» What needs to be done
Entries follow. Give back exactly the lines starting at the one containing "read leave at" and ending at the one containing "def State.engRing (s", and no other lines.

» Data for the task
<<<<

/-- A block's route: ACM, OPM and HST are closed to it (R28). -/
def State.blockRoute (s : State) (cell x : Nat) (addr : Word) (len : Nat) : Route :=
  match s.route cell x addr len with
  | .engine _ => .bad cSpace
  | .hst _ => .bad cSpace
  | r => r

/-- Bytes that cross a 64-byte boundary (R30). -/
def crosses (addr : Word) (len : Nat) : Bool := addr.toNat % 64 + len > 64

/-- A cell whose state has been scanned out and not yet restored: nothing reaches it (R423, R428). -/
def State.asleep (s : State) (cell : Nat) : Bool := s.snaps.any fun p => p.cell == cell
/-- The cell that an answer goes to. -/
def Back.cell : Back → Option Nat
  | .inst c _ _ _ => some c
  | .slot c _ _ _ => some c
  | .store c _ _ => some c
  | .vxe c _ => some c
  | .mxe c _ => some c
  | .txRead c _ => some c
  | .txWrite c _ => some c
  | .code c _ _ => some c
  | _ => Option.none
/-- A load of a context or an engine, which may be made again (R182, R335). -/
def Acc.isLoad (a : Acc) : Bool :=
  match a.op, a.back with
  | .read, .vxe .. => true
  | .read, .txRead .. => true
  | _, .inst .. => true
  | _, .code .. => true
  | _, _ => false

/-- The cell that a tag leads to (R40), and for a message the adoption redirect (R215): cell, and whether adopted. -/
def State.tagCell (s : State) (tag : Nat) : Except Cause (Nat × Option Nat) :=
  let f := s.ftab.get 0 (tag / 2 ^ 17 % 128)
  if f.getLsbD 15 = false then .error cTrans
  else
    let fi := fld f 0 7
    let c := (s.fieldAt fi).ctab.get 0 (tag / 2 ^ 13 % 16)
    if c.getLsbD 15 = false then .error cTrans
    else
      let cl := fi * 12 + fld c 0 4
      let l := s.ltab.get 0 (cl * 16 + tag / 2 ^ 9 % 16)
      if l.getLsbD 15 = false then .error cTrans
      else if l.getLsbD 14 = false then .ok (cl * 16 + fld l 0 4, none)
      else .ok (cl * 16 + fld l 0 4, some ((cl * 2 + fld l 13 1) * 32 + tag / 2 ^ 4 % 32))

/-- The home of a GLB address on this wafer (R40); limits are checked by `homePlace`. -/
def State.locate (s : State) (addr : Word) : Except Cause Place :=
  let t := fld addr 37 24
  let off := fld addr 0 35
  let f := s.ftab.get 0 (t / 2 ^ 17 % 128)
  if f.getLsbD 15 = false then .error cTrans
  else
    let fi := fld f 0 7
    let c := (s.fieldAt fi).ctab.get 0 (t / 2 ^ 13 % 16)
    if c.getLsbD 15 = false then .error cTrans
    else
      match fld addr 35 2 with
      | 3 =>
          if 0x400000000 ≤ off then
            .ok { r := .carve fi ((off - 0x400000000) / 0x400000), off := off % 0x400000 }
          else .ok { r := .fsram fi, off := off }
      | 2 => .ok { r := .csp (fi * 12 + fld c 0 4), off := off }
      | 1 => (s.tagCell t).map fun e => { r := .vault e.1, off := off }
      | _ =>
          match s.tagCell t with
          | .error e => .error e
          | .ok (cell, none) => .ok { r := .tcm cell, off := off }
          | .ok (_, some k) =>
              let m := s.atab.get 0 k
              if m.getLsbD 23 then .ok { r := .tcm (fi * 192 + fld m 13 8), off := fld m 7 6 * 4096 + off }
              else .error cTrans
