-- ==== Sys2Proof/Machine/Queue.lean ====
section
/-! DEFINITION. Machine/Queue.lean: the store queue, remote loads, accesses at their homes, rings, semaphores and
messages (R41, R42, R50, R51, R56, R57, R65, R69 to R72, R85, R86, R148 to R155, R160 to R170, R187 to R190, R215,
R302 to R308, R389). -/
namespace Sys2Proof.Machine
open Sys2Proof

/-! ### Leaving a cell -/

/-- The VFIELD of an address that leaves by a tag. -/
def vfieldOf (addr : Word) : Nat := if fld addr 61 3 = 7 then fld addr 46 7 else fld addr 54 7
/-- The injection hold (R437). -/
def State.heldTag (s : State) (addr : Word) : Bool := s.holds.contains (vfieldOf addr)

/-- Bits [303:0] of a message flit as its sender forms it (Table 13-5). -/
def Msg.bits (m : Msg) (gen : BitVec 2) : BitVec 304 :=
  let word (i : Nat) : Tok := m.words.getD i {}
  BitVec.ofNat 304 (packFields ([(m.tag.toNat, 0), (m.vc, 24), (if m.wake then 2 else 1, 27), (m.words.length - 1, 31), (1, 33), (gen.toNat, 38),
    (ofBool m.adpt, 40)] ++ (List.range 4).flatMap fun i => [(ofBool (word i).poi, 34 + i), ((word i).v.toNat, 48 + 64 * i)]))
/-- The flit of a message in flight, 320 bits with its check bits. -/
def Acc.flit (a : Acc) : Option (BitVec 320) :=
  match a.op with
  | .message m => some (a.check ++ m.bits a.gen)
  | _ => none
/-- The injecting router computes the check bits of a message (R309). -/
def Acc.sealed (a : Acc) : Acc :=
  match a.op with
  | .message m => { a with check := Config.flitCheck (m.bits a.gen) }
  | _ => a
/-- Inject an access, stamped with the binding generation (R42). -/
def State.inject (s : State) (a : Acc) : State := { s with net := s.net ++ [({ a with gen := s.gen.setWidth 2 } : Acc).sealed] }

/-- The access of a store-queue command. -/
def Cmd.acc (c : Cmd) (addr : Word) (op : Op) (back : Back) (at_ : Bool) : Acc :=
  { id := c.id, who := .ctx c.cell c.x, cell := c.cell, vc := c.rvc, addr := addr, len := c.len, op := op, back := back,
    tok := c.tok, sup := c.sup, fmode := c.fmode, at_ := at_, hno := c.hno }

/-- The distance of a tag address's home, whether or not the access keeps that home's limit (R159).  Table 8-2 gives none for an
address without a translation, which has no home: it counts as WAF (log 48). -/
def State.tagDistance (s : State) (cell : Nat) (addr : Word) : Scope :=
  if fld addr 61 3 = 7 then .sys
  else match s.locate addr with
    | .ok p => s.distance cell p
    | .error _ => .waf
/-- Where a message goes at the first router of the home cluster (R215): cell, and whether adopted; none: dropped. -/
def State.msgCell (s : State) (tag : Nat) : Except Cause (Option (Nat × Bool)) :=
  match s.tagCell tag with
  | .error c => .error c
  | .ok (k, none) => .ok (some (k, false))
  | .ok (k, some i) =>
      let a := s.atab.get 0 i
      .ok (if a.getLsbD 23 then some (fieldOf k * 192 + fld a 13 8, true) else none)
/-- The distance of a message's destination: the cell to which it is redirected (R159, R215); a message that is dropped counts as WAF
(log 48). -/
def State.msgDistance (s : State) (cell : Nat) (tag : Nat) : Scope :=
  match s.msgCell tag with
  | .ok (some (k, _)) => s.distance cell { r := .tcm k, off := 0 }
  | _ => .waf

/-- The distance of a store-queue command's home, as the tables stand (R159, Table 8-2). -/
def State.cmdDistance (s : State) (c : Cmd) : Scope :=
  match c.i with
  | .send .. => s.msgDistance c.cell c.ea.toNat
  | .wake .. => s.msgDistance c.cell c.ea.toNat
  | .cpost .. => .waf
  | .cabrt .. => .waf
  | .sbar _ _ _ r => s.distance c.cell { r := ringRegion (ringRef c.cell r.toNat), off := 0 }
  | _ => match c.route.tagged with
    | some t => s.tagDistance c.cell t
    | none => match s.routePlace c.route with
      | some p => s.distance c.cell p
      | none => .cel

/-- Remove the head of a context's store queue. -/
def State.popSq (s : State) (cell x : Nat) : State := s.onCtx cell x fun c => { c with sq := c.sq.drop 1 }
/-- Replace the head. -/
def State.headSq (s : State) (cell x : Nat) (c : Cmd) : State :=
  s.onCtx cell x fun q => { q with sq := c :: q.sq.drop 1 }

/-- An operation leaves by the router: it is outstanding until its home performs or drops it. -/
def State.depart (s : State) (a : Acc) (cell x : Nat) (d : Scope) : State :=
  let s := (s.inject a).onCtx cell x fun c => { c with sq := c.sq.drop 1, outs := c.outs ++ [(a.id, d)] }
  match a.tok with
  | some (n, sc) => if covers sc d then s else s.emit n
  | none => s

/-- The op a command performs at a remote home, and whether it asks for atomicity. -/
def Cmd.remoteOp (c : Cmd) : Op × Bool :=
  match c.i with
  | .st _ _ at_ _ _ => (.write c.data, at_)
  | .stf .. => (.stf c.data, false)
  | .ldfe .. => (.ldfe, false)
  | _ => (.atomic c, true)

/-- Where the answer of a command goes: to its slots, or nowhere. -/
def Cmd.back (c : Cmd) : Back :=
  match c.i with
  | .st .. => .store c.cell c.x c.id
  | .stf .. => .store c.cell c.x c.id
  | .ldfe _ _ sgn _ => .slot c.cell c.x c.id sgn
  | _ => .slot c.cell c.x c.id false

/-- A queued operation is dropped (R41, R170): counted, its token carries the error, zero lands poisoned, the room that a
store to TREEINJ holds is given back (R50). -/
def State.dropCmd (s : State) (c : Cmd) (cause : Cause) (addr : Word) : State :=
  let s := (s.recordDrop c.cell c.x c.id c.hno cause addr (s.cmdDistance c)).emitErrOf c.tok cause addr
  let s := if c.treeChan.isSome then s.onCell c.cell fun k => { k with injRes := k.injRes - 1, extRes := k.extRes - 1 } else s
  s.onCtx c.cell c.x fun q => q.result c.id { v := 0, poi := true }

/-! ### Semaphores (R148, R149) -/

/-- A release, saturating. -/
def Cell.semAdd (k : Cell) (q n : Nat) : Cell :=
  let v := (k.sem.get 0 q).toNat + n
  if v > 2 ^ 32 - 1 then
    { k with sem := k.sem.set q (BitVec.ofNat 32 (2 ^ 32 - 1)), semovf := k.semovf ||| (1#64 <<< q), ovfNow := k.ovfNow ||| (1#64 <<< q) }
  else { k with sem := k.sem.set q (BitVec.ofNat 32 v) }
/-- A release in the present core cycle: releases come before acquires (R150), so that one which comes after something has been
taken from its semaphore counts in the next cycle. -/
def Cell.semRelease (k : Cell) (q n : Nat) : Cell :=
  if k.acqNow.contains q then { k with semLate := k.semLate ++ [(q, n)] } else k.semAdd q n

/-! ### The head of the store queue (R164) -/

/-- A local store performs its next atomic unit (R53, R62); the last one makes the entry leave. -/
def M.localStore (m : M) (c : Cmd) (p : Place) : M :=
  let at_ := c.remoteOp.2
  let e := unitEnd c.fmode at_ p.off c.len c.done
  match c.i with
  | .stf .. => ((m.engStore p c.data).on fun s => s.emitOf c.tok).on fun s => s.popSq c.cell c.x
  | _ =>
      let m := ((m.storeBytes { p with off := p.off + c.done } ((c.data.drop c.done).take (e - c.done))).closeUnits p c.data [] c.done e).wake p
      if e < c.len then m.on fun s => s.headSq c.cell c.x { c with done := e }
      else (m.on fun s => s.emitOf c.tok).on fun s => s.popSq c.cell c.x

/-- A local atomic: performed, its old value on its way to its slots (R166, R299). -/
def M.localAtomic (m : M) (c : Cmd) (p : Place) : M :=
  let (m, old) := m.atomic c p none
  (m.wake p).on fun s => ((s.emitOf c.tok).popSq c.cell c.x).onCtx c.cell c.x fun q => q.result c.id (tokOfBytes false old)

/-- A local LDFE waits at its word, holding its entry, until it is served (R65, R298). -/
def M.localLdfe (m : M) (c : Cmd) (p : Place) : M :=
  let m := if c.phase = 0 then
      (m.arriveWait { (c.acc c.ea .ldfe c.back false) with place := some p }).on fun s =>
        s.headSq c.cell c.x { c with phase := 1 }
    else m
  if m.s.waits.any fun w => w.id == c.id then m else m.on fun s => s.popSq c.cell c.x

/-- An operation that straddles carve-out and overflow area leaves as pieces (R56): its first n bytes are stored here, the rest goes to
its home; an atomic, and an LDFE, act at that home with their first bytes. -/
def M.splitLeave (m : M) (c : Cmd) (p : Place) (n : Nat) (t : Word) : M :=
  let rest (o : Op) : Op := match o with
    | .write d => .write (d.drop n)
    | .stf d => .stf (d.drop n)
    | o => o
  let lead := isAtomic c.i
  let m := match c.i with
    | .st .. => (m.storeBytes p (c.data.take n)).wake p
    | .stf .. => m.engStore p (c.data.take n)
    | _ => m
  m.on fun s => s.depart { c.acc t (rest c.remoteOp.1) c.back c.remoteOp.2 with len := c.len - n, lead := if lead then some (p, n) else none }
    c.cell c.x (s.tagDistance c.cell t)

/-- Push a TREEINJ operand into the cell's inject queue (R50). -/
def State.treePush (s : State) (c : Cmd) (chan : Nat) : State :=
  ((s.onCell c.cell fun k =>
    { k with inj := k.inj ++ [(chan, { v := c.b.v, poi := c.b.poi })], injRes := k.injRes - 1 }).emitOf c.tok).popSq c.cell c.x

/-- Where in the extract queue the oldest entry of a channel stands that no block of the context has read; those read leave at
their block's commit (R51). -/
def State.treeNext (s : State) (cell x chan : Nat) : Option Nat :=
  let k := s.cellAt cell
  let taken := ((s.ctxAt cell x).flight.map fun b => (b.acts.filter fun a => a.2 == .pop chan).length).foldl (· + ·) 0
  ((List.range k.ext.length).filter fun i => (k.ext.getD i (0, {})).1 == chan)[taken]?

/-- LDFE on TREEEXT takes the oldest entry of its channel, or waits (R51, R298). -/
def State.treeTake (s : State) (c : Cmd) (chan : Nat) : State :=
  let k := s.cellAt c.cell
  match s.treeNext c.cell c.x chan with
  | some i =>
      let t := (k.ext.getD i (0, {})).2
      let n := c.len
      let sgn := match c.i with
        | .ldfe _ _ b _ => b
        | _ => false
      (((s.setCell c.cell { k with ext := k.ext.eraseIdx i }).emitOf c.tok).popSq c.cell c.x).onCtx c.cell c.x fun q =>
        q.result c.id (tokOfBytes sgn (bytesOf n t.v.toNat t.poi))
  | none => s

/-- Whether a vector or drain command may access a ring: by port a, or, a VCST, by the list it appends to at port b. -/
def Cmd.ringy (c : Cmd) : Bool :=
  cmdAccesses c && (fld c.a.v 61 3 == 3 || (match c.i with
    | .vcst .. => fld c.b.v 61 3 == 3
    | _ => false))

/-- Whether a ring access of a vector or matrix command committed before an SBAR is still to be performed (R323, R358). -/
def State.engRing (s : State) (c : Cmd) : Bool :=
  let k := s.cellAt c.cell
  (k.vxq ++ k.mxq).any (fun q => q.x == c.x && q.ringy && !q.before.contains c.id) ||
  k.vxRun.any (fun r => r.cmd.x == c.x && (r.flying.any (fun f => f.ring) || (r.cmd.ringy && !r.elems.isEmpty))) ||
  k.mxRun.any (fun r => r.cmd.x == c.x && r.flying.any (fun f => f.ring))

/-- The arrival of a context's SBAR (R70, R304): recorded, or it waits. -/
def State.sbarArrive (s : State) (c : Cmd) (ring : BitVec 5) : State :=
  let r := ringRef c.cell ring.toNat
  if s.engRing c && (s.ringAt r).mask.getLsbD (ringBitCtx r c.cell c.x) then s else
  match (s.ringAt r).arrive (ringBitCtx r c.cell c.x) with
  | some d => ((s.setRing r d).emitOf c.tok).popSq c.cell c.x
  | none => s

>>>>

» Solution to the problem
/-- Where in the extract queue the oldest entry of a channel stands that no block of the context has read; those read leave at
their block's commit (R51). -/
def State.treeNext (s : State) (cell x chan : Nat) : Option Nat :=
  let k := s.cellAt cell
  let taken := ((s.ctxAt cell x).flight.map fun b => (b.acts.filter fun a => a.2 == .pop chan).length).foldl (· + ·) 0
  ((List.range k.ext.length).filter fun i => (k.ext.getD i (0, {})).1 == chan)[taken]?

/-- LDFE on TREEEXT takes the oldest entry of its channel, or waits (R51, R298). -/
def State.treeTake (s : State) (c : Cmd) (chan : Nat) : State :=
  let k := s.cellAt c.cell
  match s.treeNext c.cell c.x chan with
  | some i =>
      let t := (k.ext.getD i (0, {})).2
      let n := c.len
      let sgn := match c.i with
        | .ldfe _ _ b _ => b
        | _ => false
      (((s.setCell c.cell { k with ext := k.ext.eraseIdx i }).emitOf c.tok).popSq c.cell c.x).onCtx c.cell c.x fun q =>
        q.result c.id (tokOfBytes sgn (bytesOf n t.v.toNat t.poi))
  | none => s

/-- Whether a vector or drain command may access a ring: by port a, or, a VCST, by the list it appends to at port b. -/
def Cmd.ringy (c : Cmd) : Bool :=
  cmdAccesses c && (fld c.a.v 61 3 == 3 || (match c.i with
    | .vcst .. => fld c.b.v 61 3 == 3
    | _ => false))

/-- Whether a ring access of a vector or matrix command committed before an SBAR is still to be performed (R323, R358). -/
def State.engRing (s : State) (c : Cmd) : Bool :=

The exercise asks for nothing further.